Sun, August 12, 8:30 to 10:10am, Pennsylvania Convention Center, Level 100, 113B

Abstract

Social media can play an important role before, during and after a crisis. Officials, organizations, individuals, and journalists can simultaneously use platforms such as Twitter to share information that maximizes resources allocated to crisis response and minimizes loss of life. Social media, however, do more than share factual information among users following a given hashtag. Platforms such as Twitter allow individuals to collectively and collaboratively construct a narrative about an event. These narratives matter because they not only provide frameworks for discussing crises, but also create opportunities for deliberation among individuals holding diverse points of view.
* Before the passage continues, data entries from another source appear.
/-- The flash controller: each command completes, with the next state that its clause gives (R506, R507, R510, R511, R508, R509). -/
def Obligations.FlashComplete : Prop :=
  (∀ (port : Fin 3) (s : State), s.flashRefusal port.val false (s.get (FLC_PORT_ADDR_addr port.val)) ((List.range 8).flatMap (fun w => beBytes 4 (s.get (FLC_PORT_DATA_data port.val w)))) = none → s.unit (s.get (FLC_PORT_ADDR_addr port.val)) ≠ (List.range 8).flatMap (fun w => beBytes 4 (s.get (FLC_PORT_DATA_data port.val w))) → exec (.flashProgramCmd port) s = .next (s.flashStart ⟨port.val, false, s.get (FLC_PORT_ADDR_addr port.val), (List.range 8).flatMap (fun w => beBytes 4 (s.get (FLC_PORT_DATA_data port.val w))), s.clk, s.clk, 0, false⟩)) ∧
  (∀ (port : Fin 3) (s : State), s.flashRefusal port.val true (s.get (FLC_PORT_ADDR_addr port.val)) [] = none → exec (.flashEraseCmd port) s = .next ((s.markSector 1 (sectorOf (s.get (FLC_PORT_ADDR_addr port.val)))).flashStart ⟨port.val, true, s.get (FLC_PORT_ADDR_addr port.val), [], s.clk, s.clk, 0, false⟩)) ∧
  (∀ (o : FlashOp) (s : State), s.flc.susp = none → s.flc.active = some o → o.erase = true → ∃ t, exec (.flashSuspendCmd) s = .next t ∧ t.flc.active = none ∧ t.flc.susp = some { o with ran := o.ran + (s.clk - o.at_) } ∧ t.flc.held = true) ∧
  (∀ (o : FlashOp) (s : State), s.flc.held = true → s.flc.susp = some o → s.flashActive = false → exec (.flashResumeCmd) s = .next ({ s with flc := { s.flc with active := some { o with at_ := s.clk }, susp := none, held := false } })) ∧
  (∀ (o : FlashOp) (s : State), s.flc.active = some o → o.erase = false → exec (.flashProgramDone true) s = .next ((((State.setUnit { s with flc := { s.flc with active := none } } o.addr o.data).flashEnd o.port 0).sat (FLC_CNT_count 0)))) ∧
  (∀ (o : FlashOp) (s : State), s.flc.active = some o → o.erase = false → exec (.flashProgramDone false) s = .next ((let t : State := { s with flc := { s.flc with active := none } }; ((((t.setUnit o.addr (t.freeBytes 32)).tookFree.flashEnd o.port 0x130C).sat (FLC_CNT_count 7)).flcLog 0x130C o.port o.addr)))) ∧
  (∀ (o : FlashOp) (s : State), s.flc.active = some o → o.erase = true → exec (.flashEraseDone true) s = .next (((((State.eraseSector { s with flc := { s.flc with active := none } } (sectorOf o.addr)).markSector 2 (sectorOf o.addr)).flashEnd o.port 0).sat (FLC_CNT_count 2)))) ∧
  (∀ (o : FlashOp) (s : State), s.flc.active = some o → o.erase = true → exec (.flashEraseDone false) s = .next ((((State.flashEnd { s with flc := { s.flc with active := none, torn := s.flc.torn ++ [sectorOf o.addr] } } o.port 0x130C).sat (FLC_CNT_count 7)).flcLog 0x130C o.port o.addr))) ∧
  (∀ (master : Fin 3) (addr : BitVec 25) (ecc : Fin 3) (stall : Nat) (s : State), exec (.flashWindowRead master addr ecc stall) s = .next (((s.flashRead master.val addr.toNat ecc.val stall).when (master.val == 2) (fun t => t.send (.completion 0 0 (t.flashWord addr.toNat)))).tookFree)) ∧
  (∀ (s : State), s.flc.held = false → s.since s.flc.lastRead (s.get FLC_CFG_idle * us) = true → exec (.eraseAutoResume) s = .next (s.resumeErase)) ∧
  (∀ (o : FlashOp) (s : State), s.flc.active = some o → o.late s.clk true = true → exec (.eraseSlow) s = .next (State.flcLog { s with flc := { s.flc with active := some { o with slow := true } } } 0x130A o.port o.addr))

/-- Resets, boot, the watchdog and the acknowledgement of fault records: each command completes, with the next state that its
clause gives (R514, R550, R537, R536, R560, R535, R541, R585, R545, R493). -/
def Obligations.ResetsComplete : Prop :=
  (∀ (s : State), s.flt.phase = .boot → s.flt.fatal = false → exec (.bootRom) s = .next (s.bootRules.1.bootPicked s.bootRules.2)) ∧
  (∀ (s : State), s.flt.phase = .bringUp → s.flt.fatal = false → s.on FLC_BOOT_state = true → exec (.bringUpComplete) s = .next (s.goUp)) ∧
  (∀ (lost : Bool) (s : State), exec (.coldReset lost) s = .next ((let t := if lost then { s with flt := { s.flt with bootCount := 0, borLoad := false, borSupply := false, borDue := false } } else s; t.coldReset (if t.flt.borSupply then 2 else if t.flt.borLoad then 1 else 0)))) ∧
  (∀ (strap : Bool) (s : State), s.flt.rstLow = false → exec (.rstNAssert true strap) s = .next (State.warmReset { s with flt := { s.flt with rstLow := true } } 3)) ∧
  (∀ (strap : Bool) (s : State), exec (.rstNAssert false strap) s = .next ((let t := if s.flt.strapDue then { s with sup := { s.sup with mode := strap } } else s; { t with flt := { t.flt with rstLow := false, strapDue := false } }))) ∧
  (∀ (s : State), s.flt.testEn = false → exec (.testEnAssert true) s = .next (State.warmReset { s with flt := { s.flt with testEn := true } } 13)) ∧
  (∀ (s : State), exec (.testEnAssert false) s = .next ({ s with flt := { s.flt with testEn := false } })) ∧
  (∀ (s : State), s.flt.phase = .held → s.since s.flt.resetAt (10 * us) = true → s.flt.rstLow = false → s.flt.testEn = false → exec (.warmResetRelease) s = .next (State.kick { s with flt := { s.flt with phase := .boot } })) ∧
  (∀ (s : State), exec (.mramEcc) s = .next ((s.logDev 0x1506 0xF 0).faultReset 12)) ∧
  (∀ (data : Word) (s : State), exec (.watchdogKick data) s = .next ((if data = 0xA5 then s.kick else s))) ∧
  (∀ (s : State), s.watched = true → s.since s.flt.wdogAt (s.flt.wdogMs * ms) = true → exec (.watchdogExpiry) s = .next ((s.logDev 0x1505 0xF 0).faultReset 4)) ∧
  (∀ (s : State), exec (.fltCmdWarm) s = .next (s.warmReset 10)) ∧
  (∀ (n : Fin 16) (s : State), s.exists_ n.val = true → exec (.fltNcmdReset n) s = .next (s.requestReset n.val 5)) ∧
  (∀ (data : Word) (s : State), exec (.fltLogAck 16 data) s = .next ({ s with flt := { s.flt with devLog := s.flt.devLog.ack data.toNat } })) ∧
  (∀ (n : Fin 16) (data : Word) (s : State), exec (.fltLogAck ⟨n.val, by omega⟩ data) s = .next ({ s with flt := { s.flt with nicheLogs := s.flt.nicheLogs.modify n.val (fun l => l.ack data.toNat) } })) ∧
  (∀ (s : State), exec (.plinthBrownout false) s = .next ((State.coldReset { s with flt := { s.flt with borSupply := true, borDue := true } } 2))) ∧
  (∀ (s : State), s.on PWR_PLN_STATUS_lp = true → exec (.plinthBrownout true) s = .next ((State.coldReset { s with flt := { s.flt with borLoad := true, borDue := true } } 1)))

/-- Niche resets, block resets and the monitors of rails: each command completes, with the next state that its clause gives
(R227, R546, R549, R563, R562). -/
def Obligations.BlockAndNicheResetsComplete : Prop :=
  (∀ (n : Fin 16) (s : State), (s.nreset n.val).active = true → (s.nreset n.val).tick < s.tick.edges → s.scrubbed n.val = true → exec (.nicheResetComplete n) s = .next (s.endNicheReset n.val)) ∧
  (∀ (n : Fin 16) (s : State), (s.nreset n.val).active = true → (s.nreset n.val).slow = false → s.since (s.nreset n.val).at_ (4 * ms) = true → exec (.nresetSlow n) s = .next (((s.modNreset n.val (fun r => { r with slow := true })).logDev 0x1504 n.val (fdata n.val 0 0)).faultReset 9)) ∧
  (∀ (data : Word) (s : State), exec (.fltBlkRstWrite data) s = .next (s.each (onesOf 11 data.toNat) (fun b t => t.blockAsk b))) ∧
  (∀ (s : State), exec (.blockResetApply) s = .next (State.each { s with flt := { s.flt with blkActive := s.flt.blkActive ||| s.flt.blkPending, blkPending := 0 } } (onesOf 11 s.flt.blkPending.toNat) (fun b t => t.blockReset b))) ∧
  (∀ (b : Fin 11) (s : State), bit s.flt.blkActive.toNat b.val = true → exec (.blockResetDone b) s = .next (State.logDev { s with flt := { s.flt with blkActive := s.flt.blkActive &&& ~~~(BitVec.ofNat 11 (2 ^ b.val)) } } 0x1509 0xF 0)) ∧
  (∀ (rail : Fin 10) (out : Bool) (s : State), exec (.railExcursion rail out) s = .next ((if out then ((s.unmark GLB_RAIL_within rail.val).mark GLB_RAIL_sticky rail.val).raisePf 0 else s.mark GLB_RAIL_within rail.val))) ∧
  (∀ (b : Fin 5) (v33 hiz : Bool) (s : State), s.get (bankClass b.val) = 0 → exec (.bankRailClassify b v33 hiz) s = .next ((s.mark GLB_RAIL_within (4 + b.val)).put (bankClass b.val) (if v33 then 2 else 1)))

/-- The MSH block refuses entry to a power mode while any indirect entry is held (R362). -/
def Obligations.HeldIndirectEntryRefusesPowerEntry : Prop :=
  ∀ (e : PwrEntry) (s : State), s.pwr.entry = some e → e.stage = .consent → e.asked < s.tick.edges → s.awaitsPartner = false →
    s.msh.ind ≠ [] → (4, 0x0C) ∈ s.refusers.1 ∧ ∃ t, exec .powerDecision s = .next t ∧ t.pwr.entry = none ∧
      t.get PWR_LAST_outcome = 2 ∧ bit (t.get PWR_REFUSE_MAP_blocks) 4 = true ∧ t.mode = s.mode
end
These narratives that emerge on social media are not always civil, and we explore the relationship between Twitter crisis narratives and civility in this study. Specifically, we examine how four types of Twitter crisis narratives – personal stories, polemics, factual information, and misinformation – influence discourse civility. We content analyzed more than 10,000 tweets sent in response to two campus crises: the 2014 shooting at Florida State University and the 2016 stabbing at Ohio State University. We find that personal stories and factual information are associated with higher levels of civil discourse than polemics and misinformation. Additionally, we find that one or two individuals serve as “opinion entrepreneurs” in the wake of crises and indelibly shape the course and civility of the broader, collective conversation.